**WORK REQUEST**
Locate, in the data below, the line that contains "form (R35). -/" and the line that contains "def State.leave (s"; reproduce exactly those two lines and every line between them, nothing more.

#### DATA LISTING

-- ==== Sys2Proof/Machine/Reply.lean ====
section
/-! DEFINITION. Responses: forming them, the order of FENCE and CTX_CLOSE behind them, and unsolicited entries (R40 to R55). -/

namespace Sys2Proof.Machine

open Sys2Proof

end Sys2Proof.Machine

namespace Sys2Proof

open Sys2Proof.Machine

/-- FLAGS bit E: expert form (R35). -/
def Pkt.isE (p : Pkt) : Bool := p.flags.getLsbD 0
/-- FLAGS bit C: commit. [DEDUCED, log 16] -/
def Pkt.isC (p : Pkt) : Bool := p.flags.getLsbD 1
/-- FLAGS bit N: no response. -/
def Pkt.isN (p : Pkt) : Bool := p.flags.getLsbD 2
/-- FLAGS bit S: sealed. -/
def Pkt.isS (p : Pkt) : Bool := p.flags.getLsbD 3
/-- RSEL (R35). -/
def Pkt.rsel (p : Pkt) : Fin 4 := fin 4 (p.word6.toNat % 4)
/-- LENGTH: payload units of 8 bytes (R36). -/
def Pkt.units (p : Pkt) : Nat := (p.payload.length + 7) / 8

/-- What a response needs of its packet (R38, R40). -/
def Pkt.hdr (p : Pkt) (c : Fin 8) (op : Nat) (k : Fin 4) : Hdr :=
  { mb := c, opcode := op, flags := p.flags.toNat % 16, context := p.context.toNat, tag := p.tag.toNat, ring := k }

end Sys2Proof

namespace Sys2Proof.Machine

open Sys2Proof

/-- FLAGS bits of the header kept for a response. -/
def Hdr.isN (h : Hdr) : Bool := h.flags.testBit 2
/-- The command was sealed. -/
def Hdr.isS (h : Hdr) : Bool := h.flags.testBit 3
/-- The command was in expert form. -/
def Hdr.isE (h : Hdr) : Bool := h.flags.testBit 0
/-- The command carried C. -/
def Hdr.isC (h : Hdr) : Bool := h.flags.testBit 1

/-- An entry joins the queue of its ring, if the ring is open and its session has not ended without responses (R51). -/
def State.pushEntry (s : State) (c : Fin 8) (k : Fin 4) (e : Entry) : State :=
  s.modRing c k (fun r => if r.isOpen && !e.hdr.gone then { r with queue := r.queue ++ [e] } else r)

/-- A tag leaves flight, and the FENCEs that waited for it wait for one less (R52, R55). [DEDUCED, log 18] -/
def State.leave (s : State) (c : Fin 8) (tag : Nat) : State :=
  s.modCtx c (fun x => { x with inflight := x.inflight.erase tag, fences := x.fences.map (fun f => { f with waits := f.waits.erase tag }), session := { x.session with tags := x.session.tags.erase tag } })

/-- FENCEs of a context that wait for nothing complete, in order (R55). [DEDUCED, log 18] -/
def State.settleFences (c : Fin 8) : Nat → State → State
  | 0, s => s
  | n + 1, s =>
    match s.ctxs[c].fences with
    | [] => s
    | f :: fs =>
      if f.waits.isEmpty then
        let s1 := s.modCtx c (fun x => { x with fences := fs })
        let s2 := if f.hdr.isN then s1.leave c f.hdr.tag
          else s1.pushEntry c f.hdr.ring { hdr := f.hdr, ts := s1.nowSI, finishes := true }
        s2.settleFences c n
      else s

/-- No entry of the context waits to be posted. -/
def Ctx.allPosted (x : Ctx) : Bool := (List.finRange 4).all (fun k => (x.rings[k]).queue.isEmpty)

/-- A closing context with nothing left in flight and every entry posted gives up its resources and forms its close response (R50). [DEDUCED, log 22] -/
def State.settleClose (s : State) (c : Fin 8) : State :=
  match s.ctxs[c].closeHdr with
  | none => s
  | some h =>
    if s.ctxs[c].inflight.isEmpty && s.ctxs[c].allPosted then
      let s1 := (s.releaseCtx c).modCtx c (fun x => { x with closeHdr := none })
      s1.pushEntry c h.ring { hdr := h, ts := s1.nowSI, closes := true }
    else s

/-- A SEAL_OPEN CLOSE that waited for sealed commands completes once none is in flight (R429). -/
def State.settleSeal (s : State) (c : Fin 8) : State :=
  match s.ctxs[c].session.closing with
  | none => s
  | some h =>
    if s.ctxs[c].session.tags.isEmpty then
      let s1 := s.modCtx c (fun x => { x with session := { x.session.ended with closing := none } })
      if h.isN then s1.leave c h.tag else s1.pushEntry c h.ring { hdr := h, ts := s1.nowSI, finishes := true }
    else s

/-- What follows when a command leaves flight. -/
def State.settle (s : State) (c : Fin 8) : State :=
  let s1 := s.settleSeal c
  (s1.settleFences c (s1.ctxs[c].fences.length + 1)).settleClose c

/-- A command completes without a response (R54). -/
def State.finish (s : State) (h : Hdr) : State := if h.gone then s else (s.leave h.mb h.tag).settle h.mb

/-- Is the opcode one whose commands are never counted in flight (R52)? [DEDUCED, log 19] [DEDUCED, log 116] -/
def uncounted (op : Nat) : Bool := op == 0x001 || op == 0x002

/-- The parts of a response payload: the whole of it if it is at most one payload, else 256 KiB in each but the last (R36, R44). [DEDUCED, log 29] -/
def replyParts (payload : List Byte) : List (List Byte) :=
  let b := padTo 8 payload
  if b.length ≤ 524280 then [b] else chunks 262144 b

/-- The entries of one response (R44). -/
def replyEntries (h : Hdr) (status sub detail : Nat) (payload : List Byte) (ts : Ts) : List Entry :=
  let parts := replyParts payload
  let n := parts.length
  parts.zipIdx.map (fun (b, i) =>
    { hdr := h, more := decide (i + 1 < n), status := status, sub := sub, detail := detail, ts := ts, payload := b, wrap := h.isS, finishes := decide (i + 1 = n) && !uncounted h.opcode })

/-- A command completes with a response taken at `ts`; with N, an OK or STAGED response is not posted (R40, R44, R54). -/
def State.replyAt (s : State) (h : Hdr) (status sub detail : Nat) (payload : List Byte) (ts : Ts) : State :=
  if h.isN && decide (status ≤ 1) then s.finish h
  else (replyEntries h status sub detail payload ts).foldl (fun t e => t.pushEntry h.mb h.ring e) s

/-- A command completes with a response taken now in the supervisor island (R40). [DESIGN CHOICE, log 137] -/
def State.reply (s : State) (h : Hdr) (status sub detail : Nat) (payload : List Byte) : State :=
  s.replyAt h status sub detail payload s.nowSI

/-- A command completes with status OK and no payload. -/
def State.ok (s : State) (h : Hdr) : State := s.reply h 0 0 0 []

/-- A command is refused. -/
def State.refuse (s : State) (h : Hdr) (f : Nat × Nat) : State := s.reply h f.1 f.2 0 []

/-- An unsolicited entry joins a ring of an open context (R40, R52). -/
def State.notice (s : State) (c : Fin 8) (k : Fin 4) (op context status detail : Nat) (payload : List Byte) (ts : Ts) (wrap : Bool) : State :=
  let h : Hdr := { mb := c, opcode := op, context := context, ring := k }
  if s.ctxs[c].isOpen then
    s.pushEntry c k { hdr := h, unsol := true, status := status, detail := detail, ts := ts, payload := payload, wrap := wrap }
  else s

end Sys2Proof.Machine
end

########
#### DATA LISTING

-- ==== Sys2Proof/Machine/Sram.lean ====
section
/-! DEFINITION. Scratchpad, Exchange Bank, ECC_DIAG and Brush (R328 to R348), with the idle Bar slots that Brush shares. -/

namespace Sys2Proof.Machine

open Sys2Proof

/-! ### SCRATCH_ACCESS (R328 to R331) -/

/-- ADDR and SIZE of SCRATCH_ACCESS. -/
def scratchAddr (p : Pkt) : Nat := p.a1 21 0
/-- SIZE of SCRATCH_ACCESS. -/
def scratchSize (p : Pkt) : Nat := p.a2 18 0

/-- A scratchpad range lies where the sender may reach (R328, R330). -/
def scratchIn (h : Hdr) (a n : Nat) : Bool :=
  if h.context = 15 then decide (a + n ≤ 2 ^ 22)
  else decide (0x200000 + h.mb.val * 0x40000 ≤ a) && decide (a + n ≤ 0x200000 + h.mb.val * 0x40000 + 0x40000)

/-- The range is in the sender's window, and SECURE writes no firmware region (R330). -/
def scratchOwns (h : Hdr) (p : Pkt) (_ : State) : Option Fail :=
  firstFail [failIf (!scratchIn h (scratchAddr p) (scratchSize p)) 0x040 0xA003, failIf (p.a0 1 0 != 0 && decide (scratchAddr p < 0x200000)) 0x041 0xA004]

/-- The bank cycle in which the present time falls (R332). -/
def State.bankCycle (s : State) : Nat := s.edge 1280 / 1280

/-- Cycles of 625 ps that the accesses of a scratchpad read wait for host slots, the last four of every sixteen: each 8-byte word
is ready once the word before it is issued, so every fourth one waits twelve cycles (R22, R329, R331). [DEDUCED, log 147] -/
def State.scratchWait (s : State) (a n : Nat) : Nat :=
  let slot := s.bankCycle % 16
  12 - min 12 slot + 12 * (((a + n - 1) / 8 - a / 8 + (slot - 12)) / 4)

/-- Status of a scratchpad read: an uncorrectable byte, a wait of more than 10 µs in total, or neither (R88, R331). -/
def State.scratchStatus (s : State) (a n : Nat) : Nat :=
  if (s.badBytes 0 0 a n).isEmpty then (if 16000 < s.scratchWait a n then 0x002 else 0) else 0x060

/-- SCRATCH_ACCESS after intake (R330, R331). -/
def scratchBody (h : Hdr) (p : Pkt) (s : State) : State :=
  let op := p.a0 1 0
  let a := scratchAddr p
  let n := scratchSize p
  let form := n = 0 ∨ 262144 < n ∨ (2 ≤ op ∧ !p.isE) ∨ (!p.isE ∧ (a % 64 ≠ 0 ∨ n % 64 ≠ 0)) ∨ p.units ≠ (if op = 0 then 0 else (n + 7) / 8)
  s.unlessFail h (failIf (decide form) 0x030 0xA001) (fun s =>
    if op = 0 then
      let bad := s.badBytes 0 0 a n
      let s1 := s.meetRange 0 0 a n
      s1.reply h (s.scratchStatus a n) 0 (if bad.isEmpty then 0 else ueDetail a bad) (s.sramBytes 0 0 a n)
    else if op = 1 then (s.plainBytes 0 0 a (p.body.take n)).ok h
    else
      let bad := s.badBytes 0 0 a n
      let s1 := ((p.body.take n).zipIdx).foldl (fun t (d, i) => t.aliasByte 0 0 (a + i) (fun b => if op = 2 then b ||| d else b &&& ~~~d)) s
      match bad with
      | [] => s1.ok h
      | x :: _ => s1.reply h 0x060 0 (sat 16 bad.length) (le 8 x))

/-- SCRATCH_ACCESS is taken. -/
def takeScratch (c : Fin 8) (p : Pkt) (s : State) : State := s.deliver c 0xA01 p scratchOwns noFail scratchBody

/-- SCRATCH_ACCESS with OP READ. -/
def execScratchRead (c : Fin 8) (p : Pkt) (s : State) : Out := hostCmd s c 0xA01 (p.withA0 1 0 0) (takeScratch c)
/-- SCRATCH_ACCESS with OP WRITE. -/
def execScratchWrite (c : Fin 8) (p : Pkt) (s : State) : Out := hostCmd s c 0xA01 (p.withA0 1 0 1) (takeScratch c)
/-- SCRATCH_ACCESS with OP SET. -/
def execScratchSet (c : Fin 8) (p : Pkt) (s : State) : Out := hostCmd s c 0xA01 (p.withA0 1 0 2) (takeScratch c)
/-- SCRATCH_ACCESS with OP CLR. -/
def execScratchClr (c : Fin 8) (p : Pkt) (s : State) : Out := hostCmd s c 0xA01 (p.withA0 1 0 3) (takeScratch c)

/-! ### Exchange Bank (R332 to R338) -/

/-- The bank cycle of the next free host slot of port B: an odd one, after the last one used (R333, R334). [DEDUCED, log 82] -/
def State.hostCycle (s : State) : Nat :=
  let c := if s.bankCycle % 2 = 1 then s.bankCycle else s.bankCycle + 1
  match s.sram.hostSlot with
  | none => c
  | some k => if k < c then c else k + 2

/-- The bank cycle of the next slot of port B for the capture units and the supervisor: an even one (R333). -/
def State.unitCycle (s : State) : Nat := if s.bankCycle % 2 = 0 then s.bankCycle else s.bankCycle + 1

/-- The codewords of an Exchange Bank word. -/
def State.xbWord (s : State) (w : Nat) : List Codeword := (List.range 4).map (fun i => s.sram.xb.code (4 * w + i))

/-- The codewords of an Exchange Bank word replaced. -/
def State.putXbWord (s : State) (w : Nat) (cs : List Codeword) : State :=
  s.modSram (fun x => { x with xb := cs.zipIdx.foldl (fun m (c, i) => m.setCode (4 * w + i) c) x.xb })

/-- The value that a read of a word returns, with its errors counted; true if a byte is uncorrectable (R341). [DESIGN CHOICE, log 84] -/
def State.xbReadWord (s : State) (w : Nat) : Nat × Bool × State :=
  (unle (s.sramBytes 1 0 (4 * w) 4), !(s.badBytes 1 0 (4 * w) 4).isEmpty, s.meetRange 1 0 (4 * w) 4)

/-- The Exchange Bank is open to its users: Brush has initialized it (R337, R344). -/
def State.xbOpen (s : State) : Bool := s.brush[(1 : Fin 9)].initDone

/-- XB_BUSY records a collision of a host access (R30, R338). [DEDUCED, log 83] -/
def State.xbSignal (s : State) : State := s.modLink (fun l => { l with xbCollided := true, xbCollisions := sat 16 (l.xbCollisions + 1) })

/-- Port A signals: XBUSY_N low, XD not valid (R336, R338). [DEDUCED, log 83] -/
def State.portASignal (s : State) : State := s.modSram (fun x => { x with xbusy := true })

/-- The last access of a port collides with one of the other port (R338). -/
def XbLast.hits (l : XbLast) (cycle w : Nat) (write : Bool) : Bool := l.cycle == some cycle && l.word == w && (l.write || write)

########

**RESPONSE TO THIS TASK**
/-- FLAGS bit E: expert form (R35). -/
def Pkt.isE (p : Pkt) : Bool := p.flags.getLsbD 0
/-- FLAGS bit C: commit. [DEDUCED, log 16] -/
def Pkt.isC (p : Pkt) : Bool := p.flags.getLsbD 1
/-- FLAGS bit N: no response. -/
def Pkt.isN (p : Pkt) : Bool := p.flags.getLsbD 2
/-- FLAGS bit S: sealed. -/
def Pkt.isS (p : Pkt) : Bool := p.flags.getLsbD 3
/-- RSEL (R35). -/
def Pkt.rsel (p : Pkt) : Fin 4 := fin 4 (p.word6.toNat % 4)
/-- LENGTH: payload units of 8 bytes (R36). -/
def Pkt.units (p : Pkt) : Nat := (p.payload.length + 7) / 8

/-- What a response needs of its packet (R38, R40). -/
def Pkt.hdr (p : Pkt) (c : Fin 8) (op : Nat) (k : Fin 4) : Hdr :=
  { mb := c, opcode := op, flags := p.flags.toNat % 16, context := p.context.toNat, tag := p.tag.toNat, ring := k }

end Sys2Proof

namespace Sys2Proof.Machine

open Sys2Proof

/-- FLAGS bits of the header kept for a response. -/
def Hdr.isN (h : Hdr) : Bool := h.flags.testBit 2
/-- The command was sealed. -/
def Hdr.isS (h : Hdr) : Bool := h.flags.testBit 3
/-- The command was in expert form. -/
def Hdr.isE (h : Hdr) : Bool := h.flags.testBit 0
/-- The command carried C. -/
def Hdr.isC (h : Hdr) : Bool := h.flags.testBit 1

/-- An entry joins the queue of its ring, if the ring is open and its session has not ended without responses (R51). -/
def State.pushEntry (s : State) (c : Fin 8) (k : Fin 4) (e : Entry) : State :=
  s.modRing c k (fun r => if r.isOpen && !e.hdr.gone then { r with queue := r.queue ++ [e] } else r)

/-- A tag leaves flight, and the FENCEs that waited for it wait for one less (R52, R55). [DEDUCED, log 18] -/
def State.leave (s : State) (c : Fin 8) (tag : Nat) : State :=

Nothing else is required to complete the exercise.